The key link between these two things is that the sort of bullying I went through (and I suspect the sort you did as well) and the one Trump employs is a very specifically White-Evangelical-fundamentalist-capitalist-traditionalist-inflected bullying that targets anyone not-White, not-Evangelical, not-fundamentalist, not-capitalist, not-traditionalist – ie. Different, Other, Not-We. (Not entirely sure that the Hinchcliffe era can be called any of those things accurately, but it sure as hell was “Different” from anything Whitehouse would have considered “traditional.”) This worldview posits itself as the victim of institutional oppression and tries to excuse its behavior as a part of what its own society expects of it (my bully would likely have said he was “just having fun” had he been caught, and Trump excuses his actions based on what his dwindling number of “fans” want), and somehow it manages to get its way more often than not. While I’m glad that a White man shouting in a Florida store “I feel threatened!” while lurching offensively at the person filming him should get the comeuppance he deserves, that sort of thing only seems to happen on the individual level, and not even then sometimes. It strikes me that the only reason Whitehouse wasn’t dismissed as the bigoted kookbag that she was is because she allied herself with similarly minded bullies in power, and thus we lost what I personally consider to be one of the best producers in DW history.

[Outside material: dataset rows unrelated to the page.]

-- ==== Sys2Proof/Machine/Paired.lean ====
section
/-! DEFINITION. Paired words (R239 to R241): two restricted halves in one word, co-issued or split by path (R158). -/

namespace Sys2Proof.Machine

/-! ### Legality of a half (R241, R242) -/

def halfB (h : Half) : Opnd := .ofCode h.b
def halfD (h : Half) : Opnd := .v h.d

/-- The half takes a register in m. -/
def halfM (h : Half) : Bool := h.rop == 0x1D#6 || h.rop == 0x22#6

/-- A special function. -/
def halfSf (h : Half) : Bool := 0x28 ≤ h.rop.toNat && h.rop.toNat ≤ 0x2F

/-- The restricted opcodes that are reserved (R241). -/
def halfReserved (h : Half) : Bool :=
  let r := h.rop.toNat
  (0x13 ≤ r && r ≤ 0x17) || (0x23 ≤ r && r ≤ 0x27) || 0x32 ≤ r

/-- m holds only what the table of R241 gives it. -/
def halfMOk (h : Half) : Bool :=
  let r := h.rop.toNat
  let m := h.m.toNat
  if r = 4 ∨ r = 5 then m ≤ 1
  else if r = 0x0E then true
  else if 0x0F ≤ r ∧ r ≤ 0x11 then m < 32
  else if r = 0x12 then m < 7
  else if (0x18 ≤ r ∧ r ≤ 0x1C) ∨ r = 0x20 ∨ r = 0x21 then m < 16 && m % 8 ≤ 4
  else if r = 0x1D ∨ r = 0x22 then true
  else if 0x28 ≤ r ∧ r ≤ 0x2F then m < 8 && m % 4 ≤ 2
  else if r = 0x30 ∨ r = 0x31 then m ≤ 4
  else m = 0

/-- The flag that a half selects. -/
def halfFlag (h : Half) : FlagSel := if halfSf h then flagOf (h.m.extractLsb' 0 2) else .off

/-- The subcode of a half, 0 where it is legal: the lowest of its failing checks. -/
def halfIllegal (h : Half) : Nat :=
  if halfReserved h then 1
  else if halfMOk h = false ∨ (h.rop = 0#6 ∧ (h.d ≠ 0 ∨ h.b ≠ 0)) then 2
  else if (halfB h).okCode then 0
  else 3

/-- The pairing rules of R240 on the encoded names. A NOP half takes no part. -/
def pairBroken (h0 h1 : Half) : Bool :=
  if h0.rop = 0#6 ∨ h1.rop = 0#6 then false
  else
    let banks := fun (x y : Opnd) => match x, y with
      | .v i, .v j => i.toNat % 4 == j.toNat % 4
      | _, _ => false
    banks (halfD h0) (halfD h1) || banks (halfB h0) (halfB h1) || halfB h1 == halfD h0 || (halfM h1 && h1.m == h0.d)

/-! ### What a half computes -/

/-- The value of a fixed half in lane l, and its numeric flags (R241). -/
def State.halfVal (s : State) (h : Half) (l : Nat) : DWord × NFlags :=
  let c := s.cur.coh
  let r := h.rop.toNat
  let m := h.m.toNat
  let b := halfB h
  let d := s.val c (halfD h) false l
  let x := s.val c b false l
  let i := fun (v : DWord) => (v, (0 : NFlags))
  let w := fun (v : Int) => i (wrap false v)
  let ftz := m / 8 % 2 == 1
  let rnd := Rnd.ofCode (h.m.extractLsb' 0 3)
  let md := s.rmode rnd false ftz none l
  let fd := s.fsrc (halfD h) false ftz l
  let fb := s.fsrc b false ftz l
  let fdn := s.fsrc (halfD h) false false l
  let fbn := s.fsrc b false false l
  let fm := s.fsrc (.v h.m) false false l
  if r = 1 then w (sval false d + sval false x)
  else if r = 2 then w (sval false d - sval false x)
  else if r = 3 then w (sval false d * sval false x)
  else if r = 4 then w (min (ext (m == 1) false d) (ext (m == 1) false x))
  else if r = 5 then w (max (ext (m == 1) false d) (ext (m == 1) false x))
  else if r = 6 then i (d &&& x)
  else if r = 7 then i (d ||| x)
  else if r = 8 then i (d ^^^ x)
  else if r = 9 then w (d &&& ~~~x).toNat
  else if r = 0x0A then i (shlVal false d x)
  else if r = 0x0B then i (shrVal false d x)
  else if r = 0x0C then i (sarVal false d x)
  else if r = 0x0D then i x
  else if r = 0x0E then w (sval false x + h.m.toInt)
  else if r = 0x0F then i (shlVal false x (BitVec.ofNat 64 m))
  else if r = 0x10 then i (shrVal false x (BitVec.ofNat 64 m))
  else if r = 0x11 then i (sarVal false x (BitVec.ofNat 64 m))
  else if r = 0x12 then i (if (s.coh c).pred (m % 8) l false then x else d)
  else if r = 0x18 then fres (Fmt.fp32.add md fd fb)
  else if r = 0x19 then fres (Fmt.fp32.add md fd fb.flip)
  else if r = 0x1A then fres (Fmt.fp32.mul md fd fb)
  else if r = 0x1B then fres (Fmt.fp32.minmax false ftz fdn fbn)
  else if r = 0x1C then fres (Fmt.fp32.minmax true ftz fdn fbn)
  else if r = 0x1D then fres (Fmt.fp32.fma .rne fbn fm fdn)
  else if r = 0x1E then i ((s.bits32 b l &&& 0x7FFFFFFF#32).zeroExtend 64)
  else if r = 0x1F then i ((s.bits32 b l ^^^ 0x80000000#32).zeroExtend 64)
  else if r = 0x20 then
    s.halves2 rnd false ftz none l (fun md j => Fmt.fp16.add md (s.hsrc (halfD h) ftz l j) (s.hsrc b ftz l j))
  else if r = 0x21 then
    s.halves2 rnd false ftz none l (fun md j => Fmt.fp16.mul md (s.hsrc (halfD h) ftz l j) (s.hsrc b ftz l j))
  else if r = 0x22 then
    s.halves2 .rne false false none l (fun md j =>
      Fmt.fp16.fma md (s.hsrc b false l j) (s.hsrc (.v h.m) false l j) (s.hsrc (halfD h) false l j))
  else if halfSf h then fres (sfVal (r - 0x28) (m / 4 % 2 == 1) (s.bits32 b l))
  else if r = 0x30 then cvtVal (s.rmode rnd false false none l) .f32 .s32 x.toNat (.fin false 0 0)
  else cvtVal (s.rmode rnd false false none l) .s32 .f32 0 fbn

/-! ### Issue -/

/-- The lanes of a half: its guard, and in a path-split word its path (R158, R239). -/
def State.halfLanes (s : State) (h : Half) (split side : Bool) : LaneMask :=
  let k := s.coh s.cur.coh
  maskOf (fun l => s.cur.lanes.getLsbD l && k.pred h.p.toNat l true && (!split || (k.path.getLsbD l == side)))

/-- Registers of a half. -/
def halfRegs (h : Half) : List (Opnd × Nat) :=
  if h.rop = 0#6 then [] else [(halfD h, 1), (halfB h, 1)] ++ (if halfM h then [(.v h.m, 1)] else [])

/-- A half writes its results, or starts its flagged operation, from values read before (R240). -/
def State.halfWrite (s : State) (h : Half) (run : LaneMask) (v : Nat → DWord × NFlags) : State :=
  if h.rop = 0#6 ∨ run = 0 then s
  else if halfFlag h = .off then
    (s.result (halfD h) false run (fun l => (v l).1)).raise s.cur.coh ((lanesOf run).foldl (fun a l => a ||| (v l).2) 0)
  else s.startComp (halfFlag h) (halfD h) false run v

/-- Renaming does not apply to path-split halves (R158). -/
def State.openRegion (s : State) (on : Bool) : State := s.modCoh s.cur.coh (fun k => { k with regionOpen := on })

/-- Both halves for their lanes. -/
def State.pair (s : State) (split : Bool) (h0 h1 : Half) : State :=
  let c := s.cur.coh
  let inR := (s.coh c).inRegion (lowLane s.cur.lanes)
  let act0 := s.halfLanes h0 (split && inR) false
  let act1 := s.halfLanes h1 (split && inR) true
  let act := act0 ||| act1
  if act = 0 then s.advance
  else if split ∧ inR = false then (s.meldFault act 4).advance
  else
    let one := fun (h : Half) (a : LaneMask) =>
      if a = 0 then 0 else lowest (halfIllegal h) (chk 2 (!s.badFlag (halfFlag h)))
    let k := lowest (lowest (one h0 act0) (one h1 act1)) (chk 4 (split || !pairBroken h0 h1))
    if k ≠ 0 then (s.illegal act k).advance
    else
      let r := if split then s.openRegion false else s
      let ok := fun (h : Half) (l : Nat) => (halfRegs h).all (fun e => r.regOk c l e.1 e.2)
      -- lanes that name alike fail together: the two paths of a region are renamed each for itself (R157, R242)
      let fails := fun (l : Nat) => (act0.getLsbD l && !ok h0 l) || (act1.getLsbD l && !ok h1 l)
      let alike := fun (l j : Nat) => split || !inR || (s.coh c).path.getLsbD l == (s.coh c).path.getLsbD j
      let bad := maskOf (fun l => act.getLsbD l && (lanesOf act).any (fun j => fails j && alike l j))
      let run0 := act0 &&& ~~~bad
      let run1 := act1 &&& ~~~bad
      let sel := fun (h : Half) (run : LaneMask) => if run = 0 then FlagSel.off else halfFlag h
      let cnt := fun (f : FlagSel) => match s.flagOf f with | some i => getD (s.coh c).cf i 0 | none => 0
      let same := s.flagOf (sel h0 run0) == s.flagOf (sel h1 run1)
      let full := s.flagFull (sel h0 run0) || s.flagFull (sel h1 run1) || (same && cnt (sel h0 run0) == 62)
      let rs := (if run0 = 0 then [] else sregsOf [halfB h0]) ++ (if run1 = 0 then [] else sregsOf [halfB h1])
      if s.handlePending rs ∨ full then s.stall
      else
        let t := s.illegal bad 3
        let was := (t.coh c).regionOpen
        let t := if split then t.openRegion false else t
        let t := (t.useRegs c run1 (if run1 = 0 then [] else halfRegs h1) rs).useRegs c run0
          (if run0 = 0 then [] else halfRegs h0) rs
        let t' := (t.halfWrite h0 run0 (t.halfVal h0)).halfWrite h1 run1 (t.halfVal h1)
        (if split then t'.openRegion was else t').advance

/-- Both halves for the active lanes of each (R240). -/
def execPairedCoIssue (h0 h1 : Half) (s : State) : Host.Outcome State Fault Refusal := .next (s.pair false h0 h1)

/-- Half 0 on path 0, half 1 on path 1, not renamed (R158). -/
def execPairedPathSplit (h0 h1 : Half) (s : State) : Host.Outcome State Fault Refusal := .next (s.pair true h0 h1)

end Sys2Proof.Machine
end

If the 13-year old me had known then exactly what accounted for his favorite show suddenly getting WEIRD once Leela’s eye color changed, he’d probably hide in his locker and cry. I can’t even guarantee he’s not there now.
(By the way, I’ve noticed how you write about your first experiences of later Baker stories coming directly from the Target books. If you’d ever like to guest on our podcast to discuss one of them, we’d love to have you.)
Thanks, and stay safe!
Okthen
June 13, 2022 @ 11:58 pm
You’re fundamentally ill-equipped to write about British history and should really stay in your lane. Or move over there and immerse yourself in the culture for many years so you can pontificate about it without sounding like you picked up all your information from comedy sketches and DWM.